◆ BRIEF ◆
Go over the data and keep only the lines that include "block".

Entries taken from a collection
====================
/-- A WFL FLIT whose decode completes, `line` its symbols on the line (R82, R85, R86, R89, R257). -/
def State.flitVerdict (s : State) (n : Nat) (line : List Nat) (age : Nat) : State :=
  match s.decodes n with
  | none => s
  | some pl =>
    let k := pl.le
    let st := (s.lane n).scr
    let line := s.wflLine n line
    let rcv := scramble st line
    let s := s.modLane n (fun l => { l.takeBits 5440 (symsNat line) with scr := (scrFlit st).2, flits := l.flits + 1, tailAt := none })
    let hdrAt := s.hdrTime age
    let s := s.inc Fld.leFlitCnt k
    let bad := (s.lane n).badFlit
    let s := s.when bad (fun s => s.fecInjected n pl)
    match rsDecode rcv, bad with
    | none, _ => (((s.inc Fld.leUncorrCnt k).inc Fld.leVerdBadCnt k).fecUncorr pl).sendFlit n pl.far st (flitOut rcv rcv verdBad)
    | some _, true => ((s.inc Fld.leUncorrCnt k).inc Fld.leVerdBadCnt k).sendFlit n pl.far st (flitOut rcv rcv verdBad)
    | some corr, false =>
      let vin := corr.getD 513 0 % 256
      let v := verdict (symDiff 513 rcv corr) vin
      (s.countFlit pl corr hdrAt (symDiff 544 rcv corr) vin v).sendFlit n pl.far st (flitOut rcv corr v)

def execFlitVerdict (n : LaneId) (syms : List Sym) (age : Byte) (s : State) : Host.Outcome State Fault Refusal :=
  if syms.length ≠ 544 then .fault .illFormed
  else .next (s.core (fun s => s.flitVerdict n (syms.map (·.toNat)) age.toNat))

/-! ### What transmitters make themselves, on the line (R110, R111, R82) -/

/-- The FLIT that a loss interrupted, as sent: from bit `cut` on zeros before scrambling (R111). -/
def cutLine (st : Nat) (line : List Nat) (cut : Nat) : List Nat := scramble st (zeroRest (scramble st line) cut)

/-- A fill FLIT as sent at a scrambler state (R111). -/
def fillLine (st : Nat) : List Nat := scramble st fillFlit

/-- `n` fill FLITs in a row, each scrambled on from the one before it (R111, R82). -/
def fillLines : Nat → Nat → List (List Nat)
  | 0, _ => []
  | n + 1, st => fillLine st :: fillLines n (scrFlit st).2

/-- What a transmitter's fill item puts on the line up to its lane's next SKP group: the interrupted FLIT, of which `rcv` came in, and fill
FLITs (R111, R82). -/
def TxItem.fills (rcv : List Nat) : TxItem → List (List Nat)
  | .fill (some cut) st left => cutLine st rcv cut :: fillLines (left - 1) (scrFlit st).2
  | .fill none st left => fillLines left st
  | _ => []

/-- The link lane that carries FLIT `i` of a link: FLITs are dealt in turn to the active lanes, lowest first (R82). -/
def dealtLane (active i : Nat) : Option Nat := (maskLanes active)[i % (maskLanes active).length]?

/-- The levels of a WFL FLIT on the line (R82). -/
def flitLevels (line : List Nat) : List Nat := pam4Levels 2720 (symsNat line)

/-- The content of the path slot that a transmitter's item fills, where the module makes or holds it whole: the hold pattern (R110), a
block sent bit for bit (R76). -/
def TxItem.slot : TxItem → Option Slot
  | .hold mode => some (holdSlot mode)
  | .block payload hdr => some (.block payload hdr (hdr == 0 || hdr == 3))
  | _ => none

end Sys2Proof.Machine
end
====================
◆ EXERCISE OUTPUT ◆
block sent bit for bit (R76). -/
  | .block payload hdr => some (.block payload hdr (hdr == 0 || hdr == 3))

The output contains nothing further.